Re: [PATCH 3/6] EXT4: Remove ENOMEM/congestion_wait() loops.

"NeilBrown" <neilb@xxxxxxx> · Wed, 15 Sep 2021 07:48:11 +1000

On Wed, 15 Sep 2021, Mel Gorman wrote:
> On Tue, Sep 14, 2021 at 10:13:04AM +1000, NeilBrown wrote:
> > Indefinite loops waiting for memory allocation are discouraged by
> > documentation in gfp.h which says the use of __GFP_NOFAIL that it
> > 
> >  is definitely preferable to use the flag rather than opencode endless
> >  loop around allocator.
> > 
> > Such loops that use congestion_wait() are particularly unwise as
> > congestion_wait() is indistinguishable from
> > schedule_timeout_uninterruptible() in practice - and should be
> > deprecated.
> > 
> > So this patch changes the two loops in ext4_ext_truncate() to use
> > __GFP_NOFAIL instead of looping.
> > 
> > As the allocation is multiple layers deeper in the call stack, this
> > requires passing the EXT4_EX_NOFAIL flag down and handling it in various
> > places.
> > 
> > Of particular interest is the ext4_journal_start family of calls which
> > can now have EXT4_EX_NOFAIL 'or'ed in to the 'type'.  This could be seen
> > as a blurring of types.  However 'type' is 8 bits, and EXT4_EX_NOFAIL is
> > a high bit, so it is safe in practice.
> > 
> > jbd2__journal_start() is enhanced so that the gfp_t flags passed are
> > used for *all* allocations.
> > 
> > Signed-off-by: NeilBrown <neilb@xxxxxxx>
> 
> I'm not a fan. GFP_NOFAIL allows access to emergency reserves increasing
> the risk of a livelock if memory is completely depleted where as some
> callers can afford to wait.

Maybe we should wind back and focus on the documentation patches.
As quoted above, mm.h says:

> >  is definitely preferable to use the flag rather than opencode endless
> >  loop around allocator.

but you seem to be saying that is wrong.  I'd certainly like to get the
documentation right before changing any code.

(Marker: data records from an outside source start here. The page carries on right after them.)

@[simp] theorem complete_fault (as : List Assign) (s : State) : (complete as s).fault = s.fault := by
  rw [complete, assignAll_fault]; rfl

@[simp] theorem complete_respValid (as : List Assign) (s : State) : (complete as s).respValid = s.respValid := by
  rw [complete, assignAll_respValid]; rfl

@[simp] theorem complete_respValue (as : List Assign) (s : State) : (complete as s).respValue = s.respValue := by
  rw [complete, assignAll_respValue]; rfl

@[simp] theorem complete_trace (as : List Assign) (s : State) : (complete as s).trace = s.trace := by
  rw [complete, assignAll_trace]; rfl

@[simp] theorem complete_rsp (as : List Assign) (s : State) : (complete as s).rsp = s.rsp := by
  rw [complete, assignAll_rsp]; rfl

@[simp] theorem complete_hostIn (as : List Assign) (s : State) : (complete as s).hostIn = s.hostIn := by
  rw [complete, assignAll_hostIn]; rfl

@[simp] theorem complete_timerIn (as : List Assign) (s : State) : (complete as s).timerIn = s.timerIn := by
  rw [complete, assignAll_timerIn]; rfl

@[simp] theorem complete_readyIn (as : List Assign) (s : State) : (complete as s).readyIn = s.readyIn := by
  rw [complete, assignAll_readyIn]; rfl

@[simp] theorem complete_dev (as : List Assign) (s : State) : (complete as s).dev = s.dev := by
  rw [complete, assignAll_dev]; rfl

@[simp] theorem complete_cfg (as : List Assign) (s : State) : (complete as s).cfg = s.cfg := by
  rw [complete, assignAll_cfg]; rfl

@[simp] theorem complete_rx (as : List Assign) (s : State) : (complete as s).rx = s.rx := by
  rw [complete, assignAll_rx]; rfl

@[simp] theorem complete_waiting (as : List Assign) (s : State) : (complete as s).waiting = s.waiting := by
  rw [complete, assignAll_waiting]; rfl

@[simp] theorem complete_framer (as : List Assign) (s : State) : (complete as s).framer = s.framer := by
  rw [complete, assignAll_framer]; rfl

@[simp] theorem complete_draws (as : List Assign) (s : State) : (complete as s).draws = s.draws := by
  rw [complete, assignAll_draws]; rfl

@[simp] theorem complete_opstep (as : List Assign) (s : State) : (complete as s).opstep = s.opstep + 1 := by
  rw [complete, assignAll_opstep]; rfl


/-! ## One primitive step -/

/-- The assignments of a script reach the phase and the mirrors, and nothing else does. -/
structure AssignedBy (as : List Assign) (s t : State) : Prop where
  phase  : t.phase = s.phase ∨ Assign.phase t.phase ∈ as
  rate   : t.rateMirror = s.rateMirror ∨ ∃ r, t.rateMirror = some r ∧ Assign.rateMirror r ∈ as
  scycle : t.scycleMirror = s.scycleMirror ∨ ∃ b, t.scycleMirror = some b ∧ Assign.scycleMirror b ∈ as

theorem assignAll_assignedBy (as : List Assign) (s : State) : AssignedBy as s (assignAll as s) := by
  induction as generalizing s with
  | nil => exact ⟨.inl rfl, .inl rfl, .inl rfl⟩
  | cons a as ih =>
    obtain ⟨h1, h2, h3⟩ := ih (assign s a)
    have e : assignAll (a :: as) s = assignAll as (assign s a) := rfl
    rw [e]
    cases a <;> refine ⟨?_, ?_, ?_⟩ <;> grind [assign]

theorem AssignedBy.mono {as bs : List Assign} {s t : State} (h : AssignedBy as s t) (hs : as ⊆ bs) : AssignedBy bs s t :=
  ⟨h.phase.imp_right (hs ·), h.rate.imp_right fun ⟨r, h1, h2⟩ => ⟨r, h1, hs h2⟩,
    h.scycle.imp_right fun ⟨b, h1, h2⟩ => ⟨b, h1, hs h2⟩⟩

/-- What no primitive step changes. -/
structure Kept (s t : State) : Prop where
  cfg     : t.cfg = s.cfg
  rsp     : t.rsp = s.rsp
  hostIn  : t.hostIn = s.hostIn
  value   : t.respValue = s.respValue

/-- A primitive step that has been completed. -/
structure Stepped (m : Micro) (s t : State) : Prop where
  kept      : Kept s t
  opstep    : t.opstep = s.opstep + 1
  busy      : t.busy = s.busy
  curReq    : t.curReq = s.curReq
  framer    : t.framer = s.framer
  fault     : t.fault = s.fault
  respValid : t.respValid = s.respValid
  assigned  : AssignedBy (m.before ++ m.after) s t
  busCfg    : t.busCfg = if m.prim = .cfgBus then some ⟨pBitOrder, s.cfg.clkDiv, s.cfg.spiMode⟩
                else if m.prim = .teardown then none else s.busCfg
  cs        : t.cs = if m.prim.beat = .select then true else if m.prim.beat = .deselect then false else s.cs
  trace     : (s.waiting = true ∧ m.prim.beat = .other ∧ m.prim ≠ .sample ∧ t.trace = s.trace) ∨
                ∃ e, t.trace = s.trace ++ [e] ∧ e.beat = (if m.prim.beat = .keep then .send else m.prim.beat)
  rx        : ∃ xs, t.rx = s.rx ++ xs ∧ xs.length = if m.prim.beat = .keep then 1 else 0
  polls     : t.pollCount = s.pollCount ∨ (m.prim = .sample ∧ t.pollCount = s.pollCount + 1)

/-- A delay that stalls. -/
structure Stalled (m : Micro) (s t : State) : Prop where
  kept      : Kept s t
  opstep    : t.opstep = s.opstep
  busy      : t.busy = s.busy
  curReq    : t.curReq = s.curReq
  framer    : t.framer = s.framer
  fault     : t.fault = s.fault
  respValid : t.respValid = s.respValid
  assigned  : AssignedBy m.before s t
  busCfg    : t.busCfg = s.busCfg
  cs        : t.cs = s.cs
  delays    : ∃ n, m.prim = .delayUs n ∨ m.prim = .delayMs n
  report    : timerReport s = .notYet
  trace     : t.trace = s.trace ∨ ∃ e, t.trace = s.trace ++ [e] ∧ e.beat = .other
  rx        : t.rx = s.rx
  polls     : t.pollCount = s.pollCount
  waits     : t.waiting = true

/-- A sample whose timeout is reached. -/
structure TimedOutAt (m : Micro) (s t : State) : Prop where
  kept     : Kept s t
  sample   : m.prim = .sample
  assigned : AssignedBy m.before s t
  busCfg   : t.busCfg = s.busCfg
  cs       : t.cs = false
  fault    : t.fault = 4
  busy     : t.busy = false
  respValid : t.respValid = false
  trace    : ∃ l, t.trace = s.trace ++ [.ready l] ++ (if s.cs then [.cs false] else [])
  opstep   : t.opstep = s.opstep
  reached  : timedOut s.cfg (s.pollCount + 1) = true

theorem complete_assignedBy (as : List Assign) (s : State) : AssignedBy as s (complete as s) := by
  obtain ⟨h1, h2, h3⟩ := assignAll_assignedBy as (advance s)
  exact ⟨h1, h2, h3⟩

theorem AssignedBy.trans {as bs : List Assign} {s t u : State} (h : AssignedBy as s t) (h' : AssignedBy bs t u) :
    AssignedBy (as ++ bs) s u := by
  obtain ⟨a1, a2, a3⟩ := h
  obtain ⟨b1, b2, b3⟩ := h'
  refine ⟨?_, ?_, ?_⟩ <;> grind

/-- A completed primitive between its assignments. -/
theorem assigned_around {m : Micro} {s u : State} (hp : u.phase = (assignAll m.before s).phase)
    (hr : u.rateMirror = (assignAll m.before s).rateMirror) (hc : u.scycleMirror = (assignAll m.before s).scycleMirror) :
    AssignedBy (m.before ++ m.after) s (complete m.after u) := by
  have a := assignAll_assignedBy m.before s
  refine AssignedBy.trans (t := u) ⟨?_, ?_, ?_⟩ (complete_assignedBy _ _)
  · rw [hp]; exact a.phase
  · rw [hr]; exact a.rate
  · rw [hc]; exact a.scycle

/-- A primitive step answers a next state in one of three ways. -/
theorem microStep_next {m : Micro} {s t : State} (h : microStep m s = .next t) :
    Stepped m s t ∨ Stalled m s t ∨ TimedOutAt m s t := by
  unfold microStep at h
  split at h
  case h_1 hp =>
    obtain rfl := Host.Outcome.next.inj h
    left; constructor <;>
      first
        | exact assigned_around rfl rfl rfl
        | (refine Kept.mk ?_ ?_ ?_ ?_ <;> simp [cfgBus, emit])
        | (simp [cfgBus, emit, hp, Prim.beat, BusEvent.beat])
  case h_2 hp =>
    obtain rfl := Host.Outcome.next.inj h
    left; constructor <;>
      first
        | exact assigned_around rfl rfl rfl
        | (refine Kept.mk ?_ ?_ ?_ ?_ <;> simp [teardown, emit])
        | (simp [teardown, emit, hp, Prim.beat, BusEvent.beat])
  case h_3 b hp =>
    obtain rfl := Host.Outcome.next.inj h
    cases b <;> left <;> constructor <;>
      first
        | exact assigned_around rfl rfl rfl
        | (refine Kept.mk ?_ ?_ ?_ ?_ <;> simp [chipSelect, emit])
        | (simp [chipSelect, emit, hp, Prim.beat, BusEvent.beat])
  case h_4 o hp =>
    obtain rfl := Host.Outcome.next.inj h
    obtain ⟨i, d, n, e⟩ := xferDiscard_spec o (assignAll m.before s)
    rw [e]
    left; constructor <;>
      first
        | exact assigned_around rfl rfl rfl
        | (refine Kept.mk ?_ ?_ ?_ ?_ <;> simp)
        | (simp [hp, Prim.beat, BusEvent.beat])
  case h_5 hp =>
    obtain rfl := Host.Outcome.next.inj h
    obtain ⟨i, d, n, e⟩ := xferKeep_spec (assignAll m.before s)
    rw [e]
    left; constructor <;>
      first
        | exact assigned_around rfl rfl rfl
        | (refine Kept.mk ?_ ?_ ?_ ?_ <;> simp)
        | (simp [hp, Prim.beat, BusEvent.beat])
  case h_6 hp =>
    obtain rfl := Host.Outcome.next.inj h
    obtain ⟨ls, n, e⟩ := sampleReady_spec (assignAll m.before s)
    simp only [poll, e]
    generalize (sampleReady (assignAll m.before s)).1 = l
    split_ifs with _ ht
    · left; constructor <;>
      first
        | exact assigned_around rfl rfl rfl
        | (refine Kept.mk ?_ ?_ ?_ ?_ <;> simp)
        | (simp [hp, Prim.beat, BusEvent.beat])
    · right; right
      simp only [raise_spec]
      have a := assignAll_assignedBy m.before s
      constructor <;>
      first
        | exact ⟨a.phase, a.rate, a.scycle⟩
        | (refine Kept.mk ?_ ?_ ?_ ?_ <;> simp)
        | simp [hp, BlockFault.code]
        | simpa using ht
    · left; constructor <;>
      first
        | exact assigned_around rfl rfl rfl
        | (refine Kept.mk ?_ ?_ ?_ ?_ <;> simp)
        | (simp [hp, Prim.beat, BusEvent.beat])
  case h_7 k hp | h_8 k hp =>
    cases ht : timerReport (assignAll m.before s) with
    | done =>
      rw [delay_done ht] at h
      obtain rfl := Host.Outcome.next.inj h
      left; constructor <;>
      first
        | exact assigned_around rfl rfl rfl
        | (refine Kept.mk ?_ ?_ ?_ ?_ <;> simp)
        | (cases hw : s.waiting <;> simp [hp, hw, Prim.beat, BusEvent.beat])
    | notYet =>
      rw [delay_notYet ht] at h
      obtain rfl := Host.Outcome.next.inj h
      have a := assignAll_assignedBy m.before s
      right; left; constructor <;>
      first
        | exact ⟨a.phase, a.rate, a.scycle⟩
        | (refine Kept.mk ?_ ?_ ?_ ?_ <;> simp)
        | (rw [← ht]; simp [timerReport])
        | (cases hw : s.waiting <;> simp [hp, hw, BusEvent.beat])
    | never => rw [delay_never ht] at h; cases h
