/-- Each instruction that waits, at its delay; for the last poll interval of a `read` that has counted two. -/
theorem witness_SettleWaitStallsUntilTheTimerReports :
    (∃ e, delayDue .selfCal (running 3 []) = some e) ∧ (∃ e, delayDue .sysOffsetCal (running 3 []) = some e) ∧
    (∃ e, delayDue .sysGainCal (running 3 []) = some e) ∧ (∃ e, delayDue .beginOp (running 16 []) = some e) ∧
    delayDue .readOp { running 3 [] with pollCount := 2 } = some (.delayUs 1) :=
  ⟨⟨_, rfl⟩, ⟨_, rfl⟩, ⟨_, rfl⟩, ⟨_, rfl⟩, rfl⟩

/-- Two reports of "not yet" and then "done"; one of "not yet"; a timer that does its duty; one that never completes; a
reentrant request. -/
theorem witness_SettleWaitStallsUntilTheTimerReports_reports :
    (running 3 []).waiting = false ∧
    ({ running 3 [] with timerIn := [.notYet, .notYet, .done] } : State).timerIn = List.replicate 2 .notYet ++ .done :: [] ∧
    ({ running 3 [] with timerIn := [.notYet] } : State).timerIn = .notYet :: [] ∧ TimerDutiful (running 3 []) ∧
    ({ running 3 [] with timerIn := [.never] } : State).timerIn = .never :: [] ∧
    ({ running 3 [] with waiting := true, hostIn := [.now 0] } : State).waiting = true ∧
    ({ running 3 [] with waiting := true, hostIn := [.now 0] } : State).hostIn = .now 0 :: [] ∧
    (running 3 []).fault = 0 ∧ (running 3 []).busy = true := ⟨rfl, rfl, rfl, rfl, rfl, rfl, rfl, rfl, rfl⟩

theorem witness_BeginEntersEachPhaseWithItsStep :
    (running 0 []).opstep = 0 ∧ (running 16 []).opstep = 16 ∧ TimerDutiful (running 16 []) ∧
    (running 19 []).opstep = 19 := ⟨rfl, rfl, rfl, rfl⟩

theorem witness_BeginRunsTheWholeScript :
    AtStart (running 0 []) ∧ TimerDutiful (running 0 []) ∧ (running 20 []).opstep = 20 := ⟨⟨rfl, rfl, rfl⟩, rfl, rfl⟩

theorem witness_EndPowersDownAndTearsDown :
    AtStart (running 0 []) ∧ (running 3 []).opstep = 3 ∧ (running 4 []).opstep = 4 := ⟨⟨rfl, rfl, rfl⟩, rfl, rfl⟩

theorem witness_SetRateCommandsAndRemembers : AtStart (running 0 []) ∧ (running 3 []).opstep = 3 :=
  ⟨⟨rfl, rfl, rfl⟩, rfl⟩

/-- Ready samples 1, 1, 0. -/
theorem witness_ReadPollsThenReadsData :
    AtStart polling ∧ polling.pollCount = 0 ∧
    polling.readyIn = List.replicate 2 (!polling.cfg.readyAsserted) ++ polling.cfg.readyAsserted :: [true] ∧
    (∀ r ∈ polling.timerIn.take 2, r = .done) ∧ (∀ N, polling.cfg.readTimeout = some N → 2 < N) ∧
    (running 7 [0x80, 0, 1]).opstep = 2 * (running 7 [0x80, 0, 1]).pollCount + 7 ∧
    (running 7 [0x80, 0, 1]).rx = [0x80, 0, 1] ∧
    ({ polling with cfg := { Params.default with readTimeout := some 1 } } : State).cfg.readTimeout = some 1 ∧
    polling.opstep = 2 * polling.pollCount ∧ polling.readyIn = true :: [true, false, true] ∧
    true ≠ polling.cfg.readyAsserted ∧ 1 ≤ polling.pollCount + 1 :=
  ⟨⟨rfl, rfl, rfl⟩, rfl, rfl, (by intro r h; cases h), (by intro N h; cases h), rfl, rfl, rfl, rfl, rfl, by decide, by decide⟩

theorem witness_ReadNeverCompletesOnAnUnassertedLine :
    polling.opstep = 0 ∧ polling.waiting = false ∧ polling.pollCount = 0 ∧
    polling.readyIn = List.replicate 2 (!polling.cfg.readyAsserted) ++ [false, true] ∧
    (∀ r ∈ polling.timerIn.take 2, r = .done) ∧ polling.cfg.readTimeout = none ∧
    ({ running 1 [] with pollCount := 1, timerIn := [.never] } : State).opstep + 1 = 2 * 1 :=
  ⟨rfl, rfl, rfl, rfl, (by intro r h; cases h), rfl, rfl⟩

theorem witness_ScriptedAnswersAreReceivedInOrder :
    (running 0 []).dev = .oracle (0xA5 :: []) ∧ polling.readyIn = true :: [true, false, true] := ⟨rfl, rfl⟩

/-- The machine with RefDev at the start of an operation, the ready line asserted. -/
def onRefDev : State := { running 0 [] with dev := .ref refDev, readyIn := [false] }

theorem witness_ReferenceDeviceReadsBackWhatIsWritten :
    AtStart onRefDev ∧ onRefDev.dev = .ref refDev ∧ refDev.link = .frame ∧ onRefDev.cfg.chip = .default ∧ 3 < 4 ∧
    onRefDev.pollCount = 0 ∧ onRefDev.readyIn = onRefDev.cfg.readyAsserted :: [] ∧ TimerDutiful onRefDev :=
  ⟨⟨rfl, rfl, rfl⟩, rfl, rfl, rfl, by decide, rfl, rfl, rfl⟩

theorem witness_SettingAndResettingRestoresOtherBits :
    AtStart onRefDev ∧ onRefDev.dev = .ref refDev ∧ refDev.link = .frame ∧ onRefDev.cfg.chip = .default ∧
    (Instr.setConvMode, (0x02 : Byte)) ∈ [(Instr.setLineFreq, (0x80 : Byte)), (.setInputRange, 0x40),
      (.setClockSource, 0x20), (.setRefBuf, 0x10), (.setSigBuf, 0x08), (.setFormat, 0x04), (.setConvMode, 0x02)] :=
  ⟨⟨rfl, rfl, rfl⟩, rfl, rfl, rfl, by simp⟩

/-- Steps that change the phase: the acceptance of `begin`, and the step of `begin`, of a calibration, of `setRate` and
of `end` that does. -/
theorem witness_PhaseChangesOnlyAsTheTableSays :
    (∃ t, step { State.reset with hostIn := [.now 0] } = .next t ∧ t.phase ≠ State.reset.phase) ∧
    (∃ t, step { running 16 [] with curReq := some 0, phase := .configuring } = .next t ∧ t.phase = .calibrated) ∧
    (∃ t, step { running 19 [] with curReq := some 0, phase := .calibrated } = .next t ∧ t.phase = .converting) ∧
    (∃ t, step { running 3 [] with curReq := some 0x030000000000 } = .next t ∧ t.phase = .calibrated) ∧
    (∃ t, step { running 2 [] with curReq := some 0x060500000000, phase := .calibrated } = .next t ∧
      t.phase = .converting) ∧
    (∃ t, step { running 4 [] with curReq := some 0x010000000000 } = .next t ∧ t.phase = .uninitialized) :=
  ⟨⟨_, rfl, by decide⟩, ⟨_, rfl, rfl⟩, ⟨_, rfl, rfl⟩, ⟨_, rfl, rfl⟩, ⟨_, rfl, rfl⟩, ⟨_, rfl, rfl⟩⟩

/-- A step that writes each mirror: the first of `setRate 5` and of `setConvMode true`. -/
theorem witness_MirrorsHaveTheirWritersOnly :
    (∃ t, step { running 0 [] with curReq := some 0x060500000000 } = .next t ∧ t.rateMirror = some 5) ∧
    (∃ t, step { running 0 [] with curReq := some 0x1C0001000000 } = .next t ∧ t.scycleMirror = some true) ∧
    ∀ rest, (running 0 []).hostIn ≠ .reset :: rest := ⟨⟨_, rfl, rfl⟩, ⟨_, rfl, rfl⟩, (by intro rest h; cases h)⟩

/-- Two different states that agree but for the mirrors. -/
theorem witness_MirrorsInfluenceNothing :
    eraseMirrors midRead = eraseMirrors { midRead with rateMirror := some 5 } ∧
    midRead.rateMirror ≠ ({ midRead with rateMirror := some 5 } : State).rateMirror := ⟨rfl, by decide⟩

theorem witness_BusDisciplineIsKept : BusDisciplined midRead ∧ ∃ t, step midRead = .next t :=
  ⟨midRead_disciplined, ⟨_, rfl⟩⟩

theorem witness_BusConfigurationIsKept : BusConfigured midRead ∧ ∃ t, step midRead = .next t :=
  ⟨midRead_configured, ⟨_, rfl⟩⟩

/-- A step that exchanges a byte; and one that samples the ready line. -/
theorem witness_ExchangeOnlyUnderChipSelectAndConfiguration :
    (BusDisciplined midRead ∧ BusConfigured midRead ∧
      ∃ t, step midRead = .next t ∧ t.trace = midRead.trace ++ [.xfer 0xC1 0xA5]) ∧
    (BusDisciplined polling ∧ BusConfigured polling ∧
      ∃ t, step polling = .next t ∧ t.trace = polling.trace ++ [.ready true]) := by
  refine ⟨⟨midRead_disciplined, midRead_configured, ⟨_, rfl, rfl⟩⟩, ⟨?_, fun _ => ?_, ⟨_, rfl, rfl⟩⟩⟩
  · refine ⟨by decide, by decide, by decide, fun _ h => absurd h (by decide), fun _ => ⟨.readOp, by decide, ?_⟩⟩
    exact ⟨by decide, by decide, by decide, by decide⟩
  · exact ⟨by decide, by decide, fun _ => ⟨by decide, .readOp, by decide, .inr ⟨by decide, by decide⟩⟩⟩

theorem witness_NoStopFromADisciplinedState :
    BusDisciplined midRead ∧ midRead.fault = 0 ∧ timerReport midRead ≠ .never := ⟨midRead_disciplined, rfl, by decide⟩

end Sys2Proof.Tests
end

Why does __GFP_NOFAIL access the reserves? Why not require that the
relevant "Try harder" flag (__GFP_ATOMIC or __GFP_MEMALLOC) be included
with __GFP_NOFAIL if that is justified?

There are over 100 __GFP_NOFAIL allocation sites.  I don't feel like
reviewing them all and seeing if any really need a try-harder flag.
Can we rename __GFP_NOFAIL to __GFP_NEVERFAIL and then
#define __GFP_NOFAIL (__GFP_NEVERFAIL | __GFP_ATOMIC)
and encourage the use of __GFP_NEVERFAIL in future?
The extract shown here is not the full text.